[Records from a data source]
/-- The frame a head has been sending ends: its raster, TORN, and the counts of R311 and R312. -/
def Engine.endFrame (h : Nat) (e : Engine) : Engine :=
  match (e.head h).cur with
  | none => e
  | some f =>
    let c := e.cfg
    let bad := !f.slate && !f.lateLines.isEmpty && f.pic.isSome
    let locked := c.hdLocked h
    let e := if bad then e.bump (if locked then .headLate else .headTear) (headSrc h) else e
    let e := if bad && locked && !(e.head h).lateRun then e.emit (headSrc h) .headLate [] else e
    let e := if (e.head h).l1Lost.isEmpty then e else e.bump .headL1Late (headSrc h)
    e.modHead h fun q => { q with
      raster := some (c.frameRaster h q.damage q.l1Lost f), torn := bad, lateRun := bad && locked, l1Lost := [], damage := [] }

/-- Signed distance of an instant from the nearest ST 2059-1 alignment point of a head's rate, in ns (R319, R336). -/
def Engine.alignOffset (e : Engine) (h : Nat) : Int :=
  let (n, d) := rateD (e.cfg.hdRate h)
  let per : Int := d * 65536000000000
  let x := (e.dtb * n) % per
  let y := if per < 2 * x then x - per else x
  y / (n * 65536 : Nat)

/-- A head's frame boundary (R310 to R319). -/
def Engine.startFrame (h : Nat) (e : Engine) : Engine :=
  let e := e.endFrame h
  let c := e.cfg
  let e := e.modHead h fun q => q.takeLayers e.now
  let q := e.head h
  let (store, prev, newPic, rest) := c.promote h (e.now : Nat) q.store q.incoming
  let late := if newPic then (store.map (·.late)).getD [] else []
  let whole := store.isSome && late.isEmpty && (newPic || q.fresh || !q.slate)
  let slateNow := q.slate && !(whole && (newPic || q.fresh))
  let standby := decide (e.sys.mode = .standby) || decide (13 ≤ c.hdSrc h)
  let slate := slateNow || standby || store.isNone
  let f : OutFrame :=
    { number := q.nextFrame, at_ := e.now, slate := slate, pic := store, prev := prev, lateLines := late
      l0Fetch := c.fetchL0 h q.l2Shown, l1Fetch := c.fetchL1 h q.l2Shown, l1 := vget q.surfaces q.surf [], l2 := q.l2Shown
      l3 := q.l3Shown }
  let first := if inRuns late 0 then prev else store
  let r := if slate then none else first.bind (e.headRecord h)
  e.modHead h fun q => { q with
    store := store, incoming := rest, slate := slateNow, fresh := q.fresh || newPic, nextFrame := q.nextFrame + 1, cur := some f
    l0Fetch := f.l0Fetch && !slate, slateOn := slate
    lastRec := if r.isSome then (first.map (·.cfn)).getD 0 else q.lastRec
    anc := (r.map recordPackets).getD []
    offset := if c.hdLocked h then e.alignOffset h else 0 }

/-- A head starts, at a full or its own restart (R313). -/
def Engine.headStart (h : Nat) (e : Engine) : Engine :=
  e.modHead h fun _ => { Head.reset with
    state := if e.cfg.hdEn h then 1 else 0
    lastAdmit := e.now
    surfaces := Vector.replicate 2 (List.replicate (e.cfg.l1W h * e.cfg.l1H h) 0) }

/-- A head that runs stops, with its store held (R335). -/
def Engine.headHold (h : Nat) (e : Engine) : Engine :=
  e.modHead h fun q => if q.state = 1 then { q with state := 2, cur := none } else q

/-- A head held resumes at its first boundary (R335). -/
def Engine.headResume (h : Nat) (e : Engine) : Engine :=
  e.modHead h fun q => if q.state = 2 then { q with state := 1 } else q

/-- STS_HEADn (R336). -/
def Engine.stsHead (h : Nat) (e : Engine) : List Word :=
  let q := e.head h
  [mkWord [(31, 30, q.state), (29, 29, bit q.l0Fetch), (28, 28, bit q.slateOn), (27, 27, q.surf), (26, 26, bit q.torn)],
    word q.lastRec, BitVec.ofInt 32 q.offset]

/-- Why a layer message is turned away: its head is absent or off. -/
def Engine.layerHead (e : Engine) (head : Nat) : Option (Status × Reason) :=
  if 4 ≤ head then some (.malformed, .none)
  else if !e.cfg.hdEn head then some (.refused, .notConfigured)
  else none

/-- A layer's change is complete, with COMMIT, from the receipt of the message (R467). -/
def Head.commit (q : Head) (k now : Nat) (commit : Bool) : Head :=
  if commit then { q with due := vmod q.due k fun _ => some now } else q

/-- L1_DRAW (R467): pixels written into the idle surface. -/
def Engine.l1Draw (m : MsgHdr) (head : Nat) (commit copy : Bool) (x y w ht : Nat) (pixels : List Nat) (e : Engine) : Engine :=
  match e.layerHead head with
  | some (st, rs) => e.refuse m 0x0208 st rs
  | none =>
    if pixels.length ≠ w * ht then e.refuse m 0x0208 .malformed .none
    else if e.cfg.l1W head < x + w || e.cfg.l1H head < y + ht then e.refuse m 0x0208 .refused .checkFailed
    else
      let q := e.head head
      let base := vget q.surfaces (if copy then q.surf else 1 - q.surf) []
      let sw := e.cfg.l1W head
      let next := base.mapIdx fun i v =>
        let px := i % max 1 sw
        let py := i / max 1 sw
        if x ≤ px ∧ px < x + w ∧ y ≤ py ∧ py < y + ht then pixels.getD ((py - y) * w + (px - x)) 0 % 4294967296 else v
      (e.modHead head fun q =>
        ({ q with surfaces := vmod q.surfaces (1 - q.surf) fun _ => next } : Head).commit 0 e.now commit).ok m 0x0208

def execL1Draw (t : Nat) (h : MsgHdr) (head : Nat) (commit copy : Bool) (x y w ht : Nat) (pixels : List Nat) (s : State) : Out :=
  s.run t fun e => e.request h 0x0208 (·.l1Draw h head commit copy x y w ht pixels)

/-- L2_TEXT (R467): one box of the idle list. -/
def Engine.l2Text (m : MsgHdr) (head box : Nat) (commit : Bool) (b : TextBox) (e : Engine) : Engine :=
  if 64 ≤ box || 256 ≤ b.text.length then e.refuse m 0x0209 .malformed .none
  else
    match e.layerHead head with
    | some (st, rs) => e.refuse m 0x0209 st rs
    | none => (e.modHead head fun q => ({ q with l2Idle := putAt box b q.l2Idle } : Head).commit 1 e.now commit).ok m 0x0209

def execL2Text (t : Nat) (h : MsgHdr) (head box : Nat) (visible opq commit : Bool) (glyphSet x y fg bg : Nat) (text : List Nat)
    (s : State) : Out :=
  s.run t fun e => e.request h 0x0209 (·.l2Text h head box commit ⟨visible, opq, glyphSet, x, y, fg, bg, text⟩)

/-- L3_MARK (R467): one item of the idle list. -/
def Engine.l3Mark (m : MsgHdr) (head item : Nat) (commit : Bool) (k : Mark) (e : Engine) : Engine :=
  if 256 ≤ item || k.width = 0 || 8 < k.width then e.refuse m 0x020A .malformed .none
  else
    match e.layerHead head with
    | some (st, rs) => e.refuse m 0x020A st rs
    | none => (e.modHead head fun q => ({ q with l3Idle := putAt item k q.l3Idle } : Head).commit 2 e.now commit).ok m 0x020A

def execL3Mark (t : Nat) (h : MsgHdr) (head : Nat) (visible half commit rect : Bool) (item x0 y0 x1 y1 width colour : Nat)
    (s : State) : Out :=
  s.run t fun e => e.request h 0x020A (·.l3Mark h head item commit ⟨visible, half, rect, x0, y0, x1, y1, width, colour⟩)

end Sys2Proof.Machine
end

### [Work instructions]
Set all of the entries down again, exactly as they were given.

### [Solution below]
/-- The frame a head has been sending ends: its raster, TORN, and the counts of R311 and R312. -/
def Engine.endFrame (h : Nat) (e : Engine) : Engine :=
  match (e.head h).cur with
  | none => e
  | some f =>
    let c := e.cfg
    let bad := !f.slate && !f.lateLines.isEmpty && f.pic.isSome
    let locked := c.hdLocked h
    let e := if bad then e.bump (if locked then .headLate else .headTear) (headSrc h) else e
    let e := if bad && locked && !(e.head h).lateRun then e.emit (headSrc h) .headLate [] else e
    let e := if (e.head h).l1Lost.isEmpty then e else e.bump .headL1Late (headSrc h)
    e.modHead h fun q => { q with
      raster := some (c.frameRaster h q.damage q.l1Lost f), torn := bad, lateRun := bad && locked, l1Lost := [], damage := [] }

/-- Signed distance of an instant from the nearest ST 2059-1 alignment point of a head's rate, in ns (R319, R336). -/
def Engine.alignOffset (e : Engine) (h : Nat) : Int :=
  let (n, d) := rateD (e.cfg.hdRate h)
  let per : Int := d * 65536000000000
  let x := (e.dtb * n) % per
  let y := if per < 2 * x then x - per else x
  y / (n * 65536 : Nat)

/-- A head's frame boundary (R310 to R319). -/
def Engine.startFrame (h : Nat) (e : Engine) : Engine :=
  let e := e.endFrame h
  let c := e.cfg
  let e := e.modHead h fun q => q.takeLayers e.now
  let q := e.head h
  let (store, prev, newPic, rest) := c.promote h (e.now : Nat) q.store q.incoming
  let late := if newPic then (store.map (·.late)).getD [] else []
  let whole := store.isSome && late.isEmpty && (newPic || q.fresh || !q.slate)
  let slateNow := q.slate && !(whole && (newPic || q.fresh))
  let standby := decide (e.sys.mode = .standby) || decide (13 ≤ c.hdSrc h)
  let slate := slateNow || standby || store.isNone
  let f : OutFrame :=
    { number := q.nextFrame, at_ := e.now, slate := slate, pic := store, prev := prev, lateLines := late
      l0Fetch := c.fetchL0 h q.l2Shown, l1Fetch := c.fetchL1 h q.l2Shown, l1 := vget q.surfaces q.surf [], l2 := q.l2Shown
      l3 := q.l3Shown }
  let first := if inRuns late 0 then prev else store
  let r := if slate then none else first.bind (e.headRecord h)
  e.modHead h fun q => { q with
    store := store, incoming := rest, slate := slateNow, fresh := q.fresh || newPic, nextFrame := q.nextFrame + 1, cur := some f
    l0Fetch := f.l0Fetch && !slate, slateOn := slate
    lastRec := if r.isSome then (first.map (·.cfn)).getD 0 else q.lastRec
    anc := (r.map recordPackets).getD []
    offset := if c.hdLocked h then e.alignOffset h else 0 }

/-- A head starts, at a full or its own restart (R313). -/
def Engine.headStart (h : Nat) (e : Engine) : Engine :=
  e.modHead h fun _ => { Head.reset with
    state := if e.cfg.hdEn h then 1 else 0
    lastAdmit := e.now
    surfaces := Vector.replicate 2 (List.replicate (e.cfg.l1W h * e.cfg.l1H h) 0) }

/-- A head that runs stops, with its store held (R335). -/
def Engine.headHold (h : Nat) (e : Engine) : Engine :=
  e.modHead h fun q => if q.state = 1 then { q with state := 2, cur := none } else q

/-- A head held resumes at its first boundary (R335). -/
def Engine.headResume (h : Nat) (e : Engine) : Engine :=
  e.modHead h fun q => if q.state = 2 then { q with state := 1 } else q

/-- STS_HEADn (R336). -/
def Engine.stsHead (h : Nat) (e : Engine) : List Word :=
  let q := e.head h
  [mkWord [(31, 30, q.state), (29, 29, bit q.l0Fetch), (28, 28, bit q.slateOn), (27, 27, q.surf), (26, 26, bit q.torn)],
    word q.lastRec, BitVec.ofInt 32 q.offset]

/-- Why a layer message is turned away: its head is absent or off. -/
def Engine.layerHead (e : Engine) (head : Nat) : Option (Status × Reason) :=
  if 4 ≤ head then some (.malformed, .none)
  else if !e.cfg.hdEn head then some (.refused, .notConfigured)
  else none

/-- A layer's change is complete, with COMMIT, from the receipt of the message (R467). -/
def Head.commit (q : Head) (k now : Nat) (commit : Bool) : Head :=
  if commit then { q with due := vmod q.due k fun _ => some now } else q

/-- L1_DRAW (R467): pixels written into the idle surface. -/
def Engine.l1Draw (m : MsgHdr) (head : Nat) (commit copy : Bool) (x y w ht : Nat) (pixels : List Nat) (e : Engine) : Engine :=
  match e.layerHead head with
  | some (st, rs) => e.refuse m 0x0208 st rs
  | none =>
    if pixels.length ≠ w * ht then e.refuse m 0x0208 .malformed .none
    else if e.cfg.l1W head < x + w || e.cfg.l1H head < y + ht then e.refuse m 0x0208 .refused .checkFailed
    else
      let q := e.head head
      let base := vget q.surfaces (if copy then q.surf else 1 - q.surf) []
      let sw := e.cfg.l1W head
      let next := base.mapIdx fun i v =>
        let px := i % max 1 sw
        let py := i / max 1 sw
        if x ≤ px ∧ px < x + w ∧ y ≤ py ∧ py < y + ht then pixels.getD ((py - y) * w + (px - x)) 0 % 4294967296 else v
      (e.modHead head fun q =>
        ({ q with surfaces := vmod q.surfaces (1 - q.surf) fun _ => next } : Head).commit 0 e.now commit).ok m 0x0208

def execL1Draw (t : Nat) (h : MsgHdr) (head : Nat) (commit copy : Bool) (x y w ht : Nat) (pixels : List Nat) (s : State) : Out :=
  s.run t fun e => e.request h 0x0208 (·.l1Draw h head commit copy x y w ht pixels)

/-- L2_TEXT (R467): one box of the idle list. -/
def Engine.l2Text (m : MsgHdr) (head box : Nat) (commit : Bool) (b : TextBox) (e : Engine) : Engine :=
  if 64 ≤ box || 256 ≤ b.text.length then e.refuse m 0x0209 .malformed .none
  else
    match e.layerHead head with
    | some (st, rs) => e.refuse m 0x0209 st rs
    | none => (e.modHead head fun q => ({ q with l2Idle := putAt box b q.l2Idle } : Head).commit 1 e.now commit).ok m 0x0209

def execL2Text (t : Nat) (h : MsgHdr) (head box : Nat) (visible opq commit : Bool) (glyphSet x y fg bg : Nat) (text : List Nat)
    (s : State) : Out :=
  s.run t fun e => e.request h 0x0209 (·.l2Text h head box commit ⟨visible, opq, glyphSet, x, y, fg, bg, text⟩)

/-- L3_MARK (R467): one item of the idle list. -/
def Engine.l3Mark (m : MsgHdr) (head item : Nat) (commit : Bool) (k : Mark) (e : Engine) : Engine :=
  if 256 ≤ item || k.width = 0 || 8 < k.width then e.refuse m 0x020A .malformed .none
  else
    match e.layerHead head with
    | some (st, rs) => e.refuse m 0x020A st rs
    | none => (e.modHead head fun q => ({ q with l3Idle := putAt item k q.l3Idle } : Head).commit 2 e.now commit).ok m 0x020A

def execL3Mark (t : Nat) (h : MsgHdr) (head : Nat) (visible half commit rect : Bool) (item x0 y0 x1 y1 width colour : Nat)
    (s : State) : Out :=
  s.run t fun e => e.request h 0x020A (·.l3Mark h head item commit ⟨visible, half, rect, x0, y0, x1, y1, width, colour⟩)

end Sys2Proof.Machine
end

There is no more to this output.